Is the long-awaited worldwide communication without borders a distant dream or reality?

In a world with more than 7,000 languages, roughly half of the people speak only one language, thus creating huge barriers that restrict cross-cultural communication. Thanks to advances in Artificial Intelligence and Machine Learning, we are steadily moving towards a future where hosting a dinner party for 20 guests, each speaking a different language, won’t be a problem anymore. Indeed, scenarios where people can talk to each other in different languages are no longer a distant dream and there are already many speech-to-speech translation apps and products available.

This highly innovative technology is advancing at a rapid pace thanks to the continued development of its three underlying components.

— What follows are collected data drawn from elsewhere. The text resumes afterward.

/-! ## Contactors -/

/-- R3, R6, R8 to R11, R13, R16, R17, R20: the sense event of a contactor: the state, commanded
position, coil and timer the rules give, and the fault they raise; every other contactor as it was. So
much where no report is made or no job takes it; the report of an arrival or a failure is handed on
behind the change and its fault, and when it frees the engine the arbiter runs (R68). A value that the
state already shows raises no fault (the model's choice, log entry 28). An expiry brings the time base
to its moment (the model's choice, log entry 3). -/
def Obligations.SenseEventMovesTheContactor : Prop :=
  ∀ (s : State) (k : Fin 96) (e : Nat), s.por = false → s.scanReady = true →
    s.contactors.length = 96 → (s.contactor k.val).debounceExpiry = some e →
    ((s.contactor k.val).used = false →
      exec (.senseEvent k) s = .next { s with
        time := max s.time e
        contactors := (s.modContactor k.val (fun c =>
          { c with debounced := some c.raw, debounceExpiry := none })).contactors })
    ∧ ((s.contactor k.val).used = true → (s.contactor k.val).CoilFollows →
      (s.untold k.val ∨ ∀ y, (s.contactor k.val).state = .travel y →
        (s.contactor k.val).raw ≠ .pos y ∧ (s.contactor k.val).raw ≠ .both) →
      ∃ t, exec (.senseEvent k) s = .next t ∧ s.sameButArray t
        ∧ t.time = max s.time e ∧ t.freeDraw = s.freeDraw
        ∧ t.contactor k.val = (s.contactor k.val).sensed
        ∧ (∀ j, j ≠ k.val → t.contactor j = s.contactor j)
        ∧ t.faults = s.faultsAfter t.time (.contactor k.val)
            (faultOfSense (s.contactor k.val).state (s.contactor k.val).raw)
        ∧ (faultOfSense (s.contactor k.val).state (s.contactor k.val).raw = none → t.ports = s.ports)
        ∧ s.permitsFollow t)
    ∧ ((s.contactor k.val).used = true → (s.contactor k.val).CoilFollows →
      ∀ y, (s.contactor k.val).state = .travel y →
        let told := { s with time := max s.time e }.changeContactor k.val Contactor.sensed
        ((s.contactor k.val).raw = .pos y →
          exec (.senseEvent k) s = .next (told.thenArbiter (State.reportArrival k.val)))
        ∧ ((s.contactor k.val).raw = .both →
          exec (.senseEvent k) s = .next ((told.raiseFault (.contactor k.val) .conflict).thenArbiter
            (State.reportFailure k.val))))

/-- R7, R18: before scan ready the first debounced value of a contactor reports no event while
another contactor has none; the value of the last, and the 100 ms deadline, which gives NONE to
every contactor without a value, bring scan ready, at which every entry is derived by Table 1.4, with
the fault it gives a used contactor. An expiry brings the time base to its moment (the model's
choice, log entry 3). -/
def Obligations.FirstValuesBringScanReady : Prop :=
  (∀ (s : State) (k : Fin 96) (e : Nat), s.por = false → s.scanReady = false →
    (s.contactor k.val).debounceExpiry = some e →
    (∃ j < s.contactors.length, j ≠ k.val ∧ (s.contactor j).debounced = none) →
    exec (.senseEvent k) s = .next { s with
      time := max s.time e
      contactors := (s.modContactor k.val (fun c =>
        { c with debounced := some c.raw, debounceExpiry := none })).contactors })
  ∧ (∀ (s : State) (k : Fin 96) (e : Nat), s.por = false → s.scanReady = false →
    s.contactors.length = 96 → (s.contactor k.val).debounceExpiry = some e →
    (∀ j < 96, j ≠ k.val → (s.contactor j).debounced ≠ none) →
    ∃ t, exec (.senseEvent k) s = .next t
      ∧ s.derivedFrom t (max s.time e) (fun j =>
          if j = k.val then (s.contactor j).raw else (s.contactor j).debounced.getD .none)
      ∧ (t.contactor k.val).debounceExpiry = none
      ∧ (s.mode = .config → s.ConfigSilent →
          t.permits = s.permits ∧ t.transmitters = s.transmitters))
  ∧ ∀ (s : State) (e : Nat), s.por = false → s.scanReady = false → s.contactors.length = 96 →
    s.firstValueExpiry = some e →
    ∃ t, exec .firstValueDeadline s = .next t
      ∧ s.derivedFrom t (max s.time e) (fun j => (s.contactor j).debounced.getD .none)
      ∧ (s.mode = .config → s.ConfigSilent →
          t.permits = s.permits ∧ t.transmitters = s.transmitters)

/-- R15, R16, R17: the expiry of a travel limit: what it leaves where its report reaches no job, and
the failure it hands on behind the change and its fault, with the arbiter's run when that frees the
engine (R68). Where R15 gives no end for what the contactor shows, the travel fails and the state it
leaves is a free value (log entry 5). An expiry brings the time base to its moment (the model's choice,
log entry 3). -/
def Obligations.TravelLimitEndsTheTravel : Prop :=
  ∀ (s : State) (k : Fin 96) (e : Nat) (y : Pos), s.por = false → s.contactors.length = 96 →
    (s.contactor k.val).state = .travel y → (s.contactor k.val).travelExpiry = some e →
    (s.untold k.val →
      ∃ t, exec (.travelLimitExpiry k) s = .next t ∧ s.sameButArray t ∧ t.time = max s.time e
        ∧ (∀ j, j ≠ k.val → t.contactor j = s.contactor j)
        ∧ (∃ g, t.contactor k.val = (s.contactor k.val).failedTo g
          ∧ (g = .at y ∨ g = .stuck ∨ g = .lost ∨ g = .conflict)
          ∧ (∀ v g' kind, (s.contactor k.val).debounced = some v → limitGives y v g' kind →
              g = g' ∧ t.freeDraw = s.freeDraw
              ∧ t.faults = s.faultsAfter t.time (.contactor k.val) (some kind)))
        ∧ s.permitsFollow t)
    ∧ (∀ v g kind, (s.contactor k.val).debounced = some v → limitGives y v g kind →
        exec (.travelLimitExpiry k) s = .next (
          (({ s with time := max s.time e }.changeContactor k.val (Contactor.failedTo g)).raiseFault
            (.contactor k.val) kind).thenArbiter (State.reportFailure k.val)))
    ∧ ((∀ v, (s.contactor k.val).debounced = some v → ∀ g kind, ¬limitGives y v g kind) →
        ∃ u, exec (.travelLimitExpiry k) s = .next (u.thenArbiter (State.reportFailure k.val))
          ∧ s.sameButArray u ∧ u.time = max s.time e ∧ u.freeDraw = s.freeDraw + 1
          ∧ ∃ g, u.contactor k.val = (s.contactor k.val).failedTo g
            ∧ (g = .at y ∨ g = .stuck ∨ g = .lost ∨ g = .conflict))

/-- R14, R3, R18: the answers to a drive start. A coil drive begins only when every station exposed at
its contactor has permit output 0 and cold state COLD; every other answer energises nothing. -/
def Obligations.DriveStartAsksForCold : Prop :=
  ∀ (s : State) (k : Nat) (y : Pos), k < s.contactors.length →
    ((s.driveStart k y).1 = .started →
      (∀ st, s.exposed st k = true → (s.permit st).output = 0 ∧ (s.permit st).cold = .cold)
      ∧ s.scanReady = true ∧ (s.contactor k).used = true
      ∧ (s.contactor k).state ≠ .at y ∧ (s.contactor k).state ≠ .conflict
      ∧ (s.driveStart k y).2.contactor k = { s.contactor k with
          state := .travel y, coil := .on y, commanded := y, driveStart := some s.time
          travelExpiry := some (s.time + (s.contactor k).map.travelLimit) })
    ∧ ((s.driveStart k y).1 = .withheld → (s.driveStart k y).2 = s)
    ∧ ((s.driveStart k y).1 = .arrived → (s.contactor k).state = .at y
        ∧ (s.driveStart k y).2 = s.modContactor k (fun c => { c with commanded := y }))
    ∧ (∀ c, (s.driveStart k y).1 = .failed c → (s.driveStart k y).2 = s)
    ∧ ((s.contactor k).state = .conflict → s.scanReady = true → (s.contactor k).used = true →
        (s.driveStart k y).1 = .failed .conflict)
    ∧ (∀ j, j ≠ k → (s.driveStart k y).2.contactor j = s.contactor j)
    ∧ (s.driveStart k y).2.faults = s.faults ∧ (s.driveStart k y).2.ports = s.ports
    ∧ (s.driveStart k y).2.stations = s.stations ∧ (s.driveStart k y).2.queue = s.queue

/-! ## The job in the engine -/

/-- R15, R87, R91, R92, R93: a travel limit that expires in MOVING or ABORTING. A failure in MOVING:
with another contactor travelling the record goes to ABORTING; in ABORTING it is counted; with none
left travelling the record ends at once: the requester is MIXED when some contactor has arrived, the
mute is released, and TRANSITION ENDED, FAILED_CONTACTOR or the abort result, stands on its port,
behind STATION STATE where its state has changed (log entry 24). An expiry brings the time base to its
moment (the model's choice, log entry 3). -/
def Obligations.FailureSendsToAborting : Prop :=
  ∀ (s : State) (k : Fin 96) (e : Nat) (y : Pos) (v : Sense) (g : CState) (kind : FaultKind)
    (r : TRecord) (f : Flight) (x : TResult),
    s.por = false → s.contactors.length = 96 → s.fliesAlone r f →
    (r.stage = .moving ∧ x = .failedContactor) ∨ (r.stage = .aborting ∧ f.abortResult = some x) →
    f.strokes.contains k.val = true →
    (s.contactor k.val).state = .travel y → (s.contactor k.val).travelExpiry = some e →
    (s.contactor k.val).debounced = some v → limitGives y v g kind →
    ∃ t, exec (.travelLimitExpiry k) s = .next t
      ∧ t.time = max s.time e
      ∧ t.contactor k.val = (s.contactor k.val).failedTo g
      ∧ (∀ j, j ≠ k.val → t.contactor j = s.contactor j)
      ∧ t.faults = s.faultsAfter t.time (.contactor k.val) (some kind)
      ∧ t.mode = s.mode ∧ t.slots = s.slots ∧ t.site = s.site ∧ t.hold = s.hold
      ∧ t.nextId = s.nextId
      ∧ (without k.val f.strokes ≠ [] →
          t.engine = s.engine ∧ t.stations = s.stations ∧ t.conformance = s.conformance
          ∧ (r.stage = .moving → t.queue = [{ r with
              stage := .aborting
              flight := some { f with
                strokes := without k.val f.strokes, failures := f.failures + 1
                holdTime := f.holdSeconds t.time, holdStart := none, hotStart := none
                abortResult := some .failedContactor } }])
          ∧ (r.stage = .aborting → t.queue = [{ r with flight := some { f with
              strokes := without k.val f.strokes, failures := f.failures + 1 } }]))
      ∧ (without k.val f.strokes = [] →
          (({ s with time := max s.time e }.changeContactor k.val (Contactor.failedTo g)).raiseFault
            (.contactor k.val) kind).abortEnds t r f f.arrivals x)

/-- R10, R86, R92, R95: an arrival report. The last arrival of a record in MOVING takes it to
SETTLING for the settle time of the target slot, and with a settle time of 0 through it at once, to
PROVING as R96 gives; the last report of a record in ABORTING ends it: the requester is MIXED, the mute
is released, and TRANSITION ENDED with the abort result stands on its port, behind STATION STATE where
its state has changed (log entry 24). An expiry brings the time base to its moment (the model's choice,
log entry 3). -/
def Obligations.ArrivalReachesTheRecord : Prop :=
  ∀ (s : State) (k : Fin 96) (e : Nat) (y : Pos) (r : TRecord) (f : Flight) (p : Pattern),
    s.por = false → s.scanReady = true → s.contactors.length = 96 → s.fliesAlone r f →
    s.slot r.station r.target = some p → f.strokes.contains k.val = true →
    (s.contactor k.val).used = true → (s.contactor k.val).CoilFollows →
    (s.contactor k.val).state = .travel y → (s.contactor k.val).debounceExpiry = some e →
    (s.contactor k.val).raw = .pos y →
    (r.stage = .moving ∧ f.arrivals + 1 = f.moves.length) ∨ r.stage = .aborting →
    let told := { s with time := max s.time e }.changeContactor k.val Contactor.sensed
    ∃ t, exec (.senseEvent k) s = .next t
      ∧ t.time = max s.time e
      ∧ t.contactor k.val = (s.contactor k.val).sensed ∧ (t.contactor k.val).state = .at y
      ∧ (∀ j, j ≠ k.val → t.contactor j = s.contactor j)
      ∧ t.faults = s.faults ∧ t.mode = s.mode ∧ t.slots = s.slots ∧ t.nextId = s.nextId
      ∧ (r.stage = .moving → p.settle ≠ 0 →
          t.engine = s.engine ∧ t.stations = s.stations ∧ t.conformance = s.conformance
          ∧ t.ports = s.ports
          ∧ t.queue = [{ r with
              stage := .settling
              flight := some { f with
                strokes := without k.val f.strokes, arrivals := f.arrivals + 1
                holdTime := f.holdSeconds t.time, holdStart := none, hotStart := none
                settleExpiry := some (t.time + p.settle) } }])
      ∧ (r.stage = .moving → p.settle = 0 →
          told.provesAfterSettle t r f { f with
            strokes := without k.val f.strokes, arrivals := f.arrivals + 1
            holdTime := f.holdSeconds t.time, holdStart := none, hotStart := none } p)
      ∧ (r.stage = .aborting → without k.val f.strokes ≠ [] →
          t.engine = s.engine ∧ t.stations = s.stations ∧ t.ports = s.ports
          ∧ t.queue = [{ r with flight := some { f with
              strokes := without k.val f.strokes, arrivals := f.arrivals + 1 } }])
      ∧ (r.stage = .aborting → without k.val f.strokes = [] →
          ∀ x, f.abortResult = some x → told.abortEnds t r f (f.arrivals + 1) x)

Analyzing these individual technologies can be helpful in understanding how multilingual voice-enabled technologies work.

  • Automatic Speech Recognition (ASR), also known as Speech-to-Text (STT), transcribes human voice input into text. The quality of STT systems depends on audio quality, clarity of spoken text, specific vocabulary, etc. These systems must be trained on high-quality voice data.
  • Machine Translation (MT) automatically translates this text from the source language to the target language. MT systems can be categorized into general or custom MT. General MT systems are usually trained on large amounts of parallel data (i.e., paired original and translated sentences) from different sectors and domains, whereas custom MT systems are trained on sector- or customer-specific data (terminology, translation memories, glossaries, parallel and monolingual text). Custom MT systems typically deliver more accurate and consistent translations than general systems.
  • Text-to-speech (TTS) converts the translated text into audio.

When developing speech-to-speech translation technologies, there are two alternative ways to go:

  1. Pipeline-based speech-to-speech translation leverages separately trained STT, MT and TTS systems and runs them sequentially as above.
  2. End-to-end speech-to-speech translation leverages audio-to-text parallel data, i.e., voice signals paired with the corresponding translated text, to train a single system that directly converts voice input into translated text which is then converted into audio by TTS. Such parallel data is often hard and expensive to obtain, therefore pipeline-based systems are often more practical and realistic.

Even though there are many solutions available on the market, we are still relatively early in the paradigm of speech-to-speech translation. STT, neural MT and TTS each play a huge part towards achieving seamless, high-quality translation. At the same time each of these technologies presents its own difficulties, therefore there are still ways to go in making this emerging technology perfect. For instance, spoken language often contains ungrammatical, colloquial expressions and it does not include punctuation. This can lead to STT errors which can in turn lead to major MT errors to the extent when the translated output becomes incomprehensible.

In its article on “10 Emerging Technologies That Will Change Your World”, the MIT Enterprise Technology Review listed speech-to-speech translation as one of ten technologies that will revolutionize our world. This is no surprise because being able to speak and have one’s words automatically translated into other persons’ language has countless benefits. Speech-to-speech translation technology can enable people to seamlessly communicate in different languages, and it directly contributes to creating a world without language barriers, advancing global business and promoting cross-cultural exchange, among others. However, only the future will be able to show us where this powerful technology will take us.